Sabemos que Deus existe, que é a verdade suprema e o fim último, mas não nos é
dado compreendê-lo.
Nenhum dos nomes pelos quais O designamos é capaz de exprimir sua essência: neste
caso, o silêncio é preferível à palavra. O único conhecimento que a alma tem de Deus é o
saber como não o sabe.(este é o princípio da chamada “teologia negativa”)
Todos os nossos conceitos derivam das criaturas, e são aplicáveis ao temporal e
mutável e nenhum deles se aplica propriamente a Deus, embora a Escritura o faça.
Um conhecimento aproximativo de Deus, é possível, se respeitamos as leis do ser e
da razão: o que é certo se dizer a este nível, é que certos conceitos podem ser aplicados a
Deus, embora não se possa chegar ao conceito representativo do que Ele é.
Deus transcende o nosso conhecimento porque Ele transcende o nosso ser: todos os
nossos conceitos apontam para além deles mesmos, para algo que não conseguem exprimir.
A sua incompreensibilidade nos leva a procurá-lo e amá-lo cada vez mais!
As propriedades de Deus
33
Dizer que Deus é eterno, significa que Ele transcende (isto é, está acima ou fora) do
tempo. Nós que somos temporais, é nos impossível resolver os problemas das relações entre
o tempo e a eternidade, já que nossa experiência é só do que é temporal.
Não se deve confundir o conceito de tempo eterno (um tempo durando infinitamente)
com o conceito de eternidade: o tempo é sempre uma existência parcelada: no momento
presente, o passado já deixou de existir (já deixou de ser) e o futuro ainda não existe
(ainda não é): assim as três dimensões do tempo reduzem-se ao presente, em cuja
lembrança o passado ainda vive e em expectativa já se vive o futuro; porém o presente
transcorre sem cessar: é próprio do tempo ser composto de instantes indivisíveis, o que é o
oposto da eternidade, que é permanente e imóvel.
O tempo nos será sempre enigmático, pois composto de instantes individuais, eles não
são mais longos ou mais breves. Como então medir o tempo? Pode-se “comparar” o tempo
com o movimento, pois todo movimento se dá no tempo e até na ausência de movimento há
tempo: portanto, o movimento que mede o tempo e o tempo que move o movimento são coisa
diferentes.
Tomando o tempo em si mesmo, só medimos os tempo passados, que já não existem.
No entanto, o tempo é percebido na alma, pois o que deixou de ser continua a existir na
alma, através da memória e o que ainda não é, se vive em expectativa na alma.

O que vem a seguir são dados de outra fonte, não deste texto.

/-! ### Recorder, field port and test access port -/

/-- Derived (R397, R431, R434 to R437, R475): the event engine takes the event that arrived first, one in a µs, gives it the
next number, and places it in the lowest empty slot, or drops it where every record is more severe; below the minimum it
leaves no trace. The operating time is stored every 60 s, and a node number is in force 10 ms after its write. An edge of
TCK moves the test access port alone, by the states of IEEE 1149.1; its capture, shift and update are those of the
instruction in force, and TRST_N selects IDCODE. Where the rules leave a point open, the model's choice: log entries 10,
79, 88 and 124. -/
def Obligations.RecordsAndTestAccess : Prop :=
  ∀ (s : State) (n : DieIx) (e z : Event) (q : List Event) (tms tdi : Bool) (pins : BitVec 12),
    let h := s.hub
    let rec_ := h.rec_
    let k := h.tap
    let u := s.stamped
    let idle : State := { s with hub := { h with rec_ := { rec_ with cut := none, cutMirror := none } } }
    (h.board.rstLow = false → h.board.standby = true →
      (u.firstEvent = none → rec_.queue = [] → exec .eventEngineTake s = .next idle)
      ∧ (s.engineReady = false → exec .eventEngineTake s = .next idle)
      ∧ (s.engineReady = true → u.firstEvent = some (n, e) → rec_.queue = [] →
          ∃ t, exec .eventEngineTake s = .next t ∧ t.ports = s.ports ∧ { t.hub with rec_ := rec_ } = h
            ∧ t.dies[n] = { s.dies[n] with evq := u.dies[n].evq.drop 1 } ∧ (∀ m : DieIx, m ≠ n → t.dies[m] = u.dies[m])
            ∧ e.arr ≠ none
            ∧ t.hub.rec_.takenAt = some s.now ∧ t.hub.rec_.cut = none ∧ t.hub.rec_.cutMirror = none
            ∧ (e.sev < rec_.minSev.toNat → { t.hub.rec_ with takenAt := rec_.takenAt, cut := rec_.cut, cutMirror := rec_.cutMirror } = rec_)
            ∧ (rec_.minSev.toNat ≤ e.sev → t.hub.rec_.seq = rec_.seq + 1
                ∧ ((rec_.slots.map (·.1)).Pairwise (· < ·) → rec_.slots.length < 8192 →
                    ∃ i, i < 8192 ∧ (∀ y ∈ rec_.slots, y.1 ≠ i) ∧ (∀ j, j < i → ∃ y ∈ rec_.slots, y.1 = j)
                      ∧ (i, ⟨rec_.seq + 1, rec_.seq + 1, { e with arr := none }, rec_.optime, rec_.pwr⟩) ∈ t.hub.rec_.slots
                      ∧ (∀ y ∈ rec_.slots, y ∈ t.hub.rec_.slots) ∧ t.hub.rec_.newest = rec_.seq + 1)
                ∧ (8192 ≤ rec_.slots.length → (∀ y ∈ rec_.slots, e.sev < y.2.ev.sev) →
                    t.hub.rec_.slots = rec_.slots ∧ t.hub.rec_.dropped = satAdd rec_.dropped 1)
                ∧ (e.sev < 3 → t.hub.rec_.mirror = rec_.mirror)))
      ∧ (s.engineReady = true → u.firstEvent = none → u.hub.rec_.queue = e :: q →
          ∃ t, exec .eventEngineTake s = .next t ∧ OnlyHub u t ∧ t.hub.rec_.queue = q
            ∧ (rec_.minSev.toNat ≤ e.sev → t.hub.rec_.seq = rec_.seq + 1)
            ∧ (e.sev < rec_.minSev.toNat → t.hub.rec_.seq = rec_.seq ∧ t.hub.rec_.slots = rec_.slots))
      ∧ (s.engineReady = true → u.firstEvent = some (n, e) → u.hub.rec_.queue = z :: q →
          ∃ t, exec .eventEngineTake s = .next t ∧ t.ports = s.ports
            ∧ (z.arr.getD 0 < e.arr.getD 0 → t.dies = u.dies ∧ t.hub.rec_.queue = q)
            ∧ (e.arr.getD 0 ≤ z.arr.getD 0 → t.hub.rec_.queue = z :: q ∧ t.dies[n] = { s.dies[n] with evq := u.dies[n].evq.drop 1 }))
      ∧ (∀ m : DieIx, { u.dies[m] with evq := s.dies[m].evq } = s.dies[m]
          ∧ (s.dies[m].reached = false → u.dies[m].evq = s.dies[m].evq)
          ∧ (s.dies[m].reached = true → u.dies[m].evq = s.dies[m].evq.map (fun y => { y with arr := some (y.arr.getD s.now) }))
          ∧ (∀ y, u.firstEvent = some (m, y) → s.dies[m].reached = true ∧ u.dies[m].evq.head? = some y
              ∧ ∀ o : DieIx, s.dies[o].reached = true → ∀ w, u.dies[o].evq.head? = some w → y.arr.getD 0 ≤ w.arr.getD 0)))
    ∧ (h.fw.running = true → rec_.stored.toNat + 60 ≤ rec_.optime.toNat →
        exec .optimeStore s = .next { s with hub := { h with rec_ := { rec_ with stored := rec_.optime } } })
    ∧ (rec_.optime.toNat < rec_.stored.toNat + 60 → exec .optimeStore s = .next s)
    ∧ (h.board.rstLow = false → h.dict.plcaInForce ≠ h.dict.plcaNode →
        (h.dict.plcaAt ≤ s.now → exec .plcaNodeNumberEffect s
          = .next { s with hub := { h with dict := { h.dict with plcaInForce := h.dict.plcaNode } } })
        ∧ (s.now < h.dict.plcaAt → exec .plcaNodeNumberEffect s = .next s))
    ∧ (h.board.standby = false → exec (.jtagTckEdge tms tdi pins) s = .next s)
    ∧ (h.board.standby = true → (k.st ≠ .shDr ∨ h.dataReg ≠ .priv) →
        ∃ t, exec (.jtagTckEdge tms tdi pins) s = .next t ∧ { t with hub := { t.hub with tap := k }, draws := s.draws } = s
          ∧ t.hub.tap.st = k.st.after tms
          ∧ (k.st = .capDr → k.ir = 0x01 → t.hub.tap.idShift = 0x1B8A0433)
          ∧ (k.st = .capDr → h.dataReg = .bypass → t.hub.tap.byp = false)
          ∧ (k.st = .shDr → k.ir = 0x01 → t.hub.tap.idShift.toNat = k.idShift.toNat / 2 + (if tdi then 2 ^ 31 else 0)
              ∧ (tms = false → t.hub.tap.tdo = k.idShift.toNat.testBit 1))
          ∧ (k.st = .shDr → h.dataReg = .bypass → t.hub.tap.byp = tdi)
          ∧ (k.st = .shDr → (k.ir = 0x00 ∨ k.ir = 0x02) →
              t.hub.tap.bsShift.toNat = k.bsShift.toNat / 2 + (if tdi then 2 ^ 35 else 0))
          ∧ (k.st = .capIr → t.hub.tap.irShift = 1)
          ∧ (k.st = .shIr → t.hub.tap.irShift.toNat = k.irShift.toNat / 2 + (if tdi then 128 else 0))
          ∧ ((k.st = .ex1Ir ∨ k.st = .ex2Ir) → tms = true → t.hub.tap.ir = k.irShift)
          ∧ ((k.st = .ex1Dr ∨ k.st = .ex2Dr) → tms = true → (k.ir = 0x00 ∨ k.ir = 0x02) → t.hub.tap.bsOut = k.bsShift)
          ∧ (k.st.after tms = .reset → t.hub.tap.ir = 0x01))
    ∧ exec .trstNAssert s = .next { s with hub := { h with tap := { k with st := .reset, ir := 0x01 } } }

A alma é então uma atenção intensa e distensa, que retém o que se escoa e
apreende o que ainda está por vir, e é esta extensão que perdura.
As criaturas
Deus cria a matéria e a forma das coisas conjuntamente: não há matéria destituída
de forma: a pura matéria é impensável: só pode ser determinada em sentido negativo.
A atividade criadora de Deus está entre dois extremos: o ser puramente espiritual
(o anjo) e o ser puramente material (a matéria sem forma).
Deus criou todas as coisas simultaneamente: como então surgem coisas novas?
Agostinho admite que certos seres foram criados já perfeitos e outros foram apenas
“esboçados” e aos primeiros correspondem os anjos, o firmamento, a terra, o mar, o fogo,
os astros e a alma humana; os germes originais dos seres vivos, como os corpos humanos,
foram criados em estado de pré-formação, ainda não desenvolvidos. Estes germes
primordiais são chamados “rationes seminales” ou “causales”, neles os seres vivos já se
encontram projetados.
A terra estaria impregnada destes grãos a germinar: a essência das “rationes” é afim
à umidade e contém uma energia potencial para desenvolver-se. Todos os seres seriam
criados já pré – formados por Deus. Não haveria lugar para uma evolução ou mudança da
espécie (fixismo). Quando muito as espécies poderiam surgir em tempos diferentes.
É Deus que formaria os seres vivos no seio materno: os pais teriam um papel passivo
na geração: é pela ação ininterrupta de Deus que as forças germinativas se desdobrariam.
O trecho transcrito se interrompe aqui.